NORMALITÀ TRA 7-15 MESI
Mentre monta la polemica e ci si chiede cosa sia davvero necessario per lasciarsi alle spalle la pandemia, una risposta prova a darla Gianni Rezza, direttore della prevenzione del ministero della Salute. «Abbiamo di recente messo a punto con l’Istituto superiore di sanità e la Fondazione Bruno Kessler un modello matematico per capire quando potremo tornare a una pseudo-normalità – ha detto Rezza nell’audizione in commissione Igiene e sanità del Senato sui vaccini anti-Covid – Se assumiamo che il vaccino protegga dall’infezione e che la somministrazione protegga almeno per 2 anni, vaccinando 240mila persone al giorno riusciremo in 7-15 mesi a tornare alla normalità».
Rezza ha dunque spiegato che è opportuno aggiornare le indicazioni sulle categorie da vaccinare, «in particolare – ha detto – penso ad esempio ai genitori di bambini immunodepressi, che dovranno avere una priorità nelle vaccinazioni. Così come agli ospiti delle comunità, come quelle per i malati di mente e dei portatori di handicap».
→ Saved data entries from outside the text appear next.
-- ==== Sys2Proof/Tests/Slice0.lean ====
section
/-!
SUPPORT. Tests: the well-formedness checks, words written out from the spec's encodings, one step per test on a small
state (the expected values are the examples of the rules named), and a witness for each statement's hypotheses.
-/

namespace Sys2Proof.Tests

open Sys2Proof Sys2Proof.Machine

/-! ### Helpers -/

/-- The state after an instruction. -/
def after (i : Instr) (s : State) : State :=
  match exec i s with
  | .next t => t
  | .fault _ => s
  | .refused _ => s

/-- The state after one step that makes move `m`. -/
def moved (m : Move) (s : State) : State :=
  match step { s with sched := [m] } with
  | .next t => t
  | .fault _ => s
  | .refused _ => s

/-- The value of the last host read. -/
def lastRead (s : State) : Option Byte :=
  match s.responses.getLast? with
  | some (.hostRead v) => some v
  | _ => none

/-- The k-th MISO byte of the last frame. -/
def lastMiso (s : State) (k : Nat) : Option Byte :=
  match s.responses.getLast? with
  | some (.miso bytes) => bytes[k]?
  | _ => none

/-- A ring of capacity `cap` that holds `bytes` from index 0. -/
def ringOf (cap : Nat) (bytes : List Byte) : Ring :=
  { cap := cap, buf := bytes ++ List.replicate (cap - bytes.length) 0, head := bytes.length % cap, tail := 0,
    count := bytes.length }

/-- The launch with a SPI master enabled in mode 0, buffered or not. -/
def spiOn (buf : Bool) : State :=
  State.reset.onSpi fun p => { p with ctrl := { p.ctrl with spe := true, mstr := true, buf := buf } }

/-- An idle socket's SR put at `sr` and its command at `c`. -/
def sockAt (n : SockIx) (sr : SockStatus) (mr c : Byte) : State :=
  State.reset.onSock n fun k => { k with sr := sr, mr := mr, crpend := c }

/-! ### WellFormed: an ill-formed term for each check -/

theorem test_wf_rdReserved : (Instr.rdReserved 0x0A).wf = false ∧ (Instr.rdReserved 0x0B).wf = true := by decide
theorem test_wf_wrReserved : (Instr.wrReserved 0x10 0).wf = false ∧ (Instr.wrReserved 0x18 0).wf = true := by decide
theorem test_wf_pinReserved : (Instr.pinReserved 0).wf = false ∧ (Instr.pinReserved 1).wf = false ∧
    (Instr.pinReserved 2).wf = true := by decide
theorem test_wf_frameCommonRead : (Instr.frameCommonRead 0 .fdm1 2).wf = false := by decide
theorem test_wf_frameCommonWrite : (Instr.frameCommonWrite 0 .fdm2 [0, 0, 0]).wf = false := by decide
theorem test_wf_frameSockRegRead : (Instr.frameSockRegRead 0 0 .fdm4 5).wf = false := by decide
theorem test_wf_frameSockRegWrite : (Instr.frameSockRegWrite 0 0 .fdm1 [0, 0]).wf = false := by decide
theorem test_wf_frameTxBufRead : (Instr.frameTxBufRead 0 0 .fdm2 3).wf = false := by decide
theorem test_wf_frameTxBufWrite : (Instr.frameTxBufWrite 0 0 .fdm1 [0, 0]).wf = false := by decide
theorem test_wf_frameRxBufRead : (Instr.frameRxBufRead 0 0 .fdm1 2).wf = false := by decide
theorem test_wf_frameRxBufWrite : (Instr.frameRxBufWrite 0 0 .fdm1 [0, 0]).wf = false := by decide
theorem test_wf_cmdReserved : (Instr.cmdReserved 0 0x00).wf = false ∧ (Instr.cmdReserved 0 0x21).wf = false ∧
    (Instr.cmdReserved 0 0x03).wf = true := by decide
Rezza ha dunque fatto eco alle parole del presidente Draghi: velocizzare la campagna vaccinale è indispensabile.
PIANO VACCINALE
Ma intanto sul fronte dell’approvvigionamento delle dosi, ieri è arrivata un’altra doccia fredda all’Unione europea. Come riporta l’agenzia Reuters, la Johnson & Jonhson avrebbe annunciato di non poter garantire la consegna di 55milioni di dosi del suo vaccino entro il secondo trimestre dell’anno. Il vaccino in questione, ambito perché efficace in una sola dose, dovrebbe essere approvato dall’Ema domani, 11 marzo.
Nei giorni scorsi l’azienda statunitense si era impegnata a fornire 200milioni di dosi all’Unione europea. Ma ora questo inopinato annuncio complica i piani. E arriva nel giorno in cui l’Ocse richiama l’Europa sui vaccini suggerendo di produrre «molto più velocemente».
Sembra aderire a questo appello l’accordo che l’azienda brianzola Adienne ha stipulato per produrre lo Sputnik V dal luglio prossimo. Il vaccino russo, tuttavia, non ha ancora ricevuto l’approvazione dell’Ema.
IL BOLLETTINO
A proposito di vaccini, ieri allo “Spallanzani” di Roma ha ricevuto la sua prima dose di Moderna Sergio Mattarella (LEGGI). Il capo dello Stato si unisce agli oltre 5milioni e 600mila italiani ad averla ricevuta. Sempre ieri si è registrato un aumento dei contagi (19.749 contro i 13.902 di lunedì), ma il tasso di positività è sceso dal 7,5% al 5,7% (LEGGI IL BOLLETTINO NAZIONALE).
I decessi salgono da 318 a 376, mentre ci sono 56 pazienti in più di lunedì in terapia intensiva (totale 2.756) e 562 quelli nei reparti ordinari (totale 22.393). I guariti sono stati 12.999.